(Dataset entries)

-- ==== Sys2Proof/Laws/Keep/Access.lean ====
section
/-! SUPPORT. The operations of Machine/Access.lean leave the queue and the canonical form of the tables. -/
namespace Sys2Proof.Machine

set_option Elab.async false

variable {q : List Instr}

theorem State.huskPut_keep {s h1 x2} (h : State.keep q s) : State.keep q (State.huskPut s h1 x2) := by
  exact keep_husk h kvSet_sorted

theorem State.postedError_keep {s m a r} (h : State.keep q s) : State.keep q (State.postedError s m a r) := by
  grind (ematch := 20) [State.postedError, State.record_keep]

theorem State.huskRecord_keep {s m a} (h : State.keep q s) : State.keep q (State.huskRecord s m a) := by
  grind (ematch := 20) [State.huskRecord, State.record_keep]

theorem State.eccEvent_keep {s p ev} (h : State.keep q s) : State.keep q (State.eccEvent s p ev) := by
  unfold State.eccEvent
  dsimp only
  repeat' split
  all_goals first | exact keep_ecc h kvPut_sorted | exact h

theorem State.eccWord_keep {i unit a arr s w} (h : State.keep q s) : State.keep q (State.eccWord i unit a arr s w) := by
  unfold State.eccWord
  split
  · exact State.record_keep (keep_ecc h kvDel_sorted)
  · exact h

theorem State.eccFix_keep {s i unit a p n arr} (h : State.keep q s) : State.keep q (State.eccFix s i unit a p n arr) := by
  grind (ematch := 20) [State.eccFix, State.eccWord_keep, foldl_keep]

theorem State.eccMesh_keep {s a n} (h : State.keep q s) : State.keep q (State.eccMesh s a n) := by
  grind (ematch := 20) [State.eccMesh, State.eccFix_keep]

theorem State.meshRead_keep {s m a n} (h : State.keep q s) : State.keep q (State.meshRead s m a n) := by
  grind (ematch := 20) [State.meshRead, State.send_keep]

theorem State.meshWrite_keep {s m a n} (h : State.keep q s) : State.keep q (State.meshWrite s m a n) := by
  grind (ematch := 20) [State.meshWrite, State.send_keep]

theorem State.memRead_keep {s m a n} (h : State.keep q s) : State.keep q (State.memRead s m a n).1 := by
  grind (ematch := 20) [State.memRead, State.homePeek_keep, State.eccMesh_keep, State.meshRead_keep, keep_mk]

theorem State.eccWrite_keep {s a n} (h : State.keep q s) : State.keep q (State.eccWrite s a n) := by
  refine keep_ecc h (foldl_sorted fun t x ht => ?_)
  split
  · exact kvDel_sorted ht
  · exact ht

theorem State.clearTags_keep {s a n} (h : State.keep q s) : State.keep q (State.clearTags s a n) := by
  grind (ematch := 20) [State.clearTags, keep_mk]

theorem State.memWrite_keep {s m a d poison} (h : State.keep q s) : State.keep q (State.memWrite s m a d poison) := by
  have k : Memory.wf s.mem = true → Memory.wf (Memory.write s.mem a d) = true := fun hm => Memory.write_wf hm
  have h1 : State.keep q { s.meshWrite m a d.length with mem := Memory.write s.mem a d } := 
    keep_mem (State.meshWrite_keep h) fun _ => k h.2.1
  have h2 : State.keep q { ((s.meshWrite m a d.length).eccWrite a d.length).clearTags a d.length with mem := Memory.write s.mem a d } :=
    keep_mem (State.clearTags_keep (State.eccWrite_keep (State.meshWrite_keep h))) fun _ => k h.2.1
  unfold State.memWrite
  split
  iterate 3 exact ite_keep (State.homePushPoison_keep h) (State.homePush_keep h)
  iterate 4 exact h2
  iterate 2 exact keep_mk (State.meshWrite_keep h)
  exact h

theorem State.dmaRead_keep {s m a n} (h : State.keep q s) : State.keep q (State.dmaRead s m a n).1 := by
  unfold State.dmaRead
  grind (ematch := 20) [State.memRead_keep, foldl_keep, foldl_keep_fst]

theorem State.dmaWrite_keep {s m a d} (h : State.keep q s) : State.keep q (State.dmaWrite s m a d).1 := by
  unfold State.dmaWrite
  grind (ematch := 20) [State.memWrite_keep, foldl_keep, foldl_keep_fst]

end Sys2Proof.Machine
end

--- WORK TASK ---
Search the records above for the string "exact". Copy every line that contains it.

--- OUTPUT ---
  exact keep_husk h kvSet_sorted
  all_goals first | exact keep_ecc h kvPut_sorted | exact h
  · exact State.record_keep (keep_ecc h kvDel_sorted)
  · exact h
  · exact kvDel_sorted ht
  · exact ht
  iterate 3 exact ite_keep (State.homePushPoison_keep h) (State.homePush_keep h)
  iterate 4 exact h2
  iterate 2 exact keep_mk (State.meshWrite_keep h)
  exact h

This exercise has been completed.